** Opening Provided records block **

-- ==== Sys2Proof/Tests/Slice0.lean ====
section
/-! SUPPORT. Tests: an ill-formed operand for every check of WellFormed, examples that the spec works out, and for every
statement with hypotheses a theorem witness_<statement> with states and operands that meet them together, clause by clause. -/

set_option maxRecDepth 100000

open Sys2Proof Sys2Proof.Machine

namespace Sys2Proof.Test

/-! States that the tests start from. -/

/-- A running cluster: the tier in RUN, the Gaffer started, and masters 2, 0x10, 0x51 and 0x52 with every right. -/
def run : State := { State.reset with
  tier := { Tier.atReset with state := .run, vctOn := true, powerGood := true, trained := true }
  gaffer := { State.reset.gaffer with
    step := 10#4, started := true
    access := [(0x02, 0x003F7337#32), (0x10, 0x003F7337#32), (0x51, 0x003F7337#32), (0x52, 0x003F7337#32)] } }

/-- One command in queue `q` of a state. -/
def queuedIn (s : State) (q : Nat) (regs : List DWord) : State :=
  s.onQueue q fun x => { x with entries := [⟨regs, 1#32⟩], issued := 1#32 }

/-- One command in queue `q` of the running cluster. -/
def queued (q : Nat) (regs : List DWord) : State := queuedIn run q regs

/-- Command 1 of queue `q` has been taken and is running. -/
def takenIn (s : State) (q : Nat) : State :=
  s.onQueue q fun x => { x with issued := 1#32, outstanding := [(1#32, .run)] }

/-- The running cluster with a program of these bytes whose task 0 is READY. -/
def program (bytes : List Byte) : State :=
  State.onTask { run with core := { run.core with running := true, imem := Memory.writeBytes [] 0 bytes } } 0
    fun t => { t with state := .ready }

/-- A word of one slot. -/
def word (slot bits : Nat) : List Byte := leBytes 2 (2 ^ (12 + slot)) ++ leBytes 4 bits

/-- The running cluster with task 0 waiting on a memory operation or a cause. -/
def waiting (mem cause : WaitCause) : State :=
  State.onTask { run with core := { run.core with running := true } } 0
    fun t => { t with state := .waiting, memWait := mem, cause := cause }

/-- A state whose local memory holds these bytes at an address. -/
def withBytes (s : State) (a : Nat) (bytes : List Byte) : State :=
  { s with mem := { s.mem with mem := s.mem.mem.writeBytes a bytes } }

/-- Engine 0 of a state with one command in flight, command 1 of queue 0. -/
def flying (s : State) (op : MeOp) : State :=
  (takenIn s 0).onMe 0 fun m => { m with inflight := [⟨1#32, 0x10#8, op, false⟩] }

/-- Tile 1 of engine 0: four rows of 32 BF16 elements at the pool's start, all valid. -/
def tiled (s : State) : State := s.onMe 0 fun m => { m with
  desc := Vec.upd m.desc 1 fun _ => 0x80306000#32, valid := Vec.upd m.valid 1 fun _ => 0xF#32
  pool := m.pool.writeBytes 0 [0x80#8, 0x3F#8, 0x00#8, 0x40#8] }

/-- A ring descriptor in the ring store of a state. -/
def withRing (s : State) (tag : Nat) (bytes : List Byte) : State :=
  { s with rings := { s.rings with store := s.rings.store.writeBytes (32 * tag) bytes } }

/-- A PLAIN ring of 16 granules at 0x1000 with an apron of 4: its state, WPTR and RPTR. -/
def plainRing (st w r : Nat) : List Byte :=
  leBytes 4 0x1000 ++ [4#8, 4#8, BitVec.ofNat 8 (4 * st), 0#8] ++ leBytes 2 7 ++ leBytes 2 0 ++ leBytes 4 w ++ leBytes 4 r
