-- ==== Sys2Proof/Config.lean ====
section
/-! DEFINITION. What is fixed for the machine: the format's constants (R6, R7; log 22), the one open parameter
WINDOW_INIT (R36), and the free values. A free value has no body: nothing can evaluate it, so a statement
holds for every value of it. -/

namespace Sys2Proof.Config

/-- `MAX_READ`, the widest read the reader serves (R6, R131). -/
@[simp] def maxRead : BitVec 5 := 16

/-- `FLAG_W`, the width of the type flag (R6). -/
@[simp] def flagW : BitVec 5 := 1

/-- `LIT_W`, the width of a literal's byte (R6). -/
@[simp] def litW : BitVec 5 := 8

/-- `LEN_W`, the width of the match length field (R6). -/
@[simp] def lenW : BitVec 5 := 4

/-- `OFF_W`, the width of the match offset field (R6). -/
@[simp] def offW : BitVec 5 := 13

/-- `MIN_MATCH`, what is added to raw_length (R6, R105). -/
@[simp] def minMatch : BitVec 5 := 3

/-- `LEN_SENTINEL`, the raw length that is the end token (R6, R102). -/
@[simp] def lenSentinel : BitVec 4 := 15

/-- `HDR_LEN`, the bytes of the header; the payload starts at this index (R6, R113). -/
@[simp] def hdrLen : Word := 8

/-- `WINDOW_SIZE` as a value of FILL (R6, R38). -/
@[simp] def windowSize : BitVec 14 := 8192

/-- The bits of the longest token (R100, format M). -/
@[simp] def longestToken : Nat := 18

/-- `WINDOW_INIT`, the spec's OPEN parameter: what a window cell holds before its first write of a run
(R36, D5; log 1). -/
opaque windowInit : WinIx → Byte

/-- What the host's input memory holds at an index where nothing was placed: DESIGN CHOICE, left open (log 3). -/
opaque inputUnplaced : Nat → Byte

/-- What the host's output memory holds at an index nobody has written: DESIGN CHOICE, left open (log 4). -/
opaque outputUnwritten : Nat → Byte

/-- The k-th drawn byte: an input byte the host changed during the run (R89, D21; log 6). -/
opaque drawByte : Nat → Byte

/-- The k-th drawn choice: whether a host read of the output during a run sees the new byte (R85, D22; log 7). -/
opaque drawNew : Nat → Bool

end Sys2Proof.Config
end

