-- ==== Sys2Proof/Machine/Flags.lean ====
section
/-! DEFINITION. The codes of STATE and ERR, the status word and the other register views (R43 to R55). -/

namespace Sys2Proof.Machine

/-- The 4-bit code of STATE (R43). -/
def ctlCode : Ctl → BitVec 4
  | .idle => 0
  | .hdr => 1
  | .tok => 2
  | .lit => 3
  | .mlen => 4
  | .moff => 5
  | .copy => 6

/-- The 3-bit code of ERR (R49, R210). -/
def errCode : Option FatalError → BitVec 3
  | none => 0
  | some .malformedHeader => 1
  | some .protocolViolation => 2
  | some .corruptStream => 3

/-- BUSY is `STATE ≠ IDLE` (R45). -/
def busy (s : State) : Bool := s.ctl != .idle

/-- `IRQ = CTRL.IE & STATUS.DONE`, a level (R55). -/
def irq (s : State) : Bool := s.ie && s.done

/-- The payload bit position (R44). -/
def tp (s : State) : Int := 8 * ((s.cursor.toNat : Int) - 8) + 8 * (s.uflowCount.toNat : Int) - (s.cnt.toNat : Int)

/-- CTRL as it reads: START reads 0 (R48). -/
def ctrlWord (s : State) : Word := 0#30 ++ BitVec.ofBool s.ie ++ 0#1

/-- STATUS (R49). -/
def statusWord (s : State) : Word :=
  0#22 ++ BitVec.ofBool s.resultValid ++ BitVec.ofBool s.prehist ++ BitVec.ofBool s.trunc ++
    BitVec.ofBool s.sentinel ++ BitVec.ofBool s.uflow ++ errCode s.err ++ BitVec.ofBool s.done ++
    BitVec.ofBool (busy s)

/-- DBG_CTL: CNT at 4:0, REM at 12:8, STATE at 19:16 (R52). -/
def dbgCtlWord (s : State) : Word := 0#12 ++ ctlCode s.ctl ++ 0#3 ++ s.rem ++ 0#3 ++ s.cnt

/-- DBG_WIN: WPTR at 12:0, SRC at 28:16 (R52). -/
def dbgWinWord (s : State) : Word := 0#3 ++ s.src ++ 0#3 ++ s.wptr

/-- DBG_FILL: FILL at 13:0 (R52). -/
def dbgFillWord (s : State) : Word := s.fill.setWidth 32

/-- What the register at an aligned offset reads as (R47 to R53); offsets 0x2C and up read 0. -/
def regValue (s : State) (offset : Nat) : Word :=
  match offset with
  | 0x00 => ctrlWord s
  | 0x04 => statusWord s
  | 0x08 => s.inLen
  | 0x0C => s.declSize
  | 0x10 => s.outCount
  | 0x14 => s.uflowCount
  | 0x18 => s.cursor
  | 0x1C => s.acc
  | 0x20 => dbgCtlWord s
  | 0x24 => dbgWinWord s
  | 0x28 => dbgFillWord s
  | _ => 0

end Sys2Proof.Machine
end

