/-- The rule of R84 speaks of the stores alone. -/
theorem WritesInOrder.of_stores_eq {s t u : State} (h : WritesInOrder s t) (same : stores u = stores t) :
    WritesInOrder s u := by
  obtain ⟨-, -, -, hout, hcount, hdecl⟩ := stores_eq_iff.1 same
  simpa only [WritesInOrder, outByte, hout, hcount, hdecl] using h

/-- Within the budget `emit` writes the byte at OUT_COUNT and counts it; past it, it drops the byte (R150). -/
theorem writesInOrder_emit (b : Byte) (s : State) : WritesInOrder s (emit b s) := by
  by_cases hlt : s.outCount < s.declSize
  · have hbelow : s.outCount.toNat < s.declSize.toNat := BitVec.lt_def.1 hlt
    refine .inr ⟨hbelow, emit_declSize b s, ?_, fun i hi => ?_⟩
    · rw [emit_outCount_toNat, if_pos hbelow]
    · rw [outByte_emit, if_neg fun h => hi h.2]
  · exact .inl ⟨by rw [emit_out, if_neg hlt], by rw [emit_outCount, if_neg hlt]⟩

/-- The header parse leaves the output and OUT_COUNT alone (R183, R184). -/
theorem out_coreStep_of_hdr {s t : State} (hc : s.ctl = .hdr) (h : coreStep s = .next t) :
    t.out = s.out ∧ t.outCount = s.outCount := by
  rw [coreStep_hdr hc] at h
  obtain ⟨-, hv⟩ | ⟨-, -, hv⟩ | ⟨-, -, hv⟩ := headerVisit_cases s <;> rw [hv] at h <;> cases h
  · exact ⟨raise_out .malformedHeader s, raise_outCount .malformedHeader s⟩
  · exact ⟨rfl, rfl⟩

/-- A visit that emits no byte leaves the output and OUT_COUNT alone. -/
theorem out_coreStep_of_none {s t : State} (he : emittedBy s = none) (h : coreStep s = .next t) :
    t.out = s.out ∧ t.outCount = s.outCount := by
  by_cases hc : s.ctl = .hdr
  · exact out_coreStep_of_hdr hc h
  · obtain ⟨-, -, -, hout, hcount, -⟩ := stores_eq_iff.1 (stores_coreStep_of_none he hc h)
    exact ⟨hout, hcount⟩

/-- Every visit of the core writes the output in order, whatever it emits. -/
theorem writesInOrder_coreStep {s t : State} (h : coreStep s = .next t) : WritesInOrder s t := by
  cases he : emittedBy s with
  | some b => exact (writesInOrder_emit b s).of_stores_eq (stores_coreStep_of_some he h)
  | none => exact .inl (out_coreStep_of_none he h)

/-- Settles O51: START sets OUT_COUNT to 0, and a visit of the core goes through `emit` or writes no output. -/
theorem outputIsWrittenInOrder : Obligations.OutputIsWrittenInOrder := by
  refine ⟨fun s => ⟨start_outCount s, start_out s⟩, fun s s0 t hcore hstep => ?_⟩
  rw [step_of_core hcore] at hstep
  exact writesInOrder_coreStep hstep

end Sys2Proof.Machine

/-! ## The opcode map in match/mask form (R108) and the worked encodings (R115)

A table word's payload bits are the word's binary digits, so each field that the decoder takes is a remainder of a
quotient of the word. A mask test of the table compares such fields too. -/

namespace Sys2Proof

** Closing Provided records block **

▸ Task statement:
Each line from the first line of the entries up to and including the line containing "set_option maxRecDepth 100000" should be transcribed exactly, with all other lines left out.

▸ Your response:
-- ==== Sys2Proof/Tests/Slice0.lean ====
section
/-! SUPPORT. Tests: an ill-formed operand for every check of WellFormed, examples that the spec works out, and for every
statement with hypotheses a theorem witness_<statement> with states and operands that meet them together, clause by clause. -/

set_option maxRecDepth 100000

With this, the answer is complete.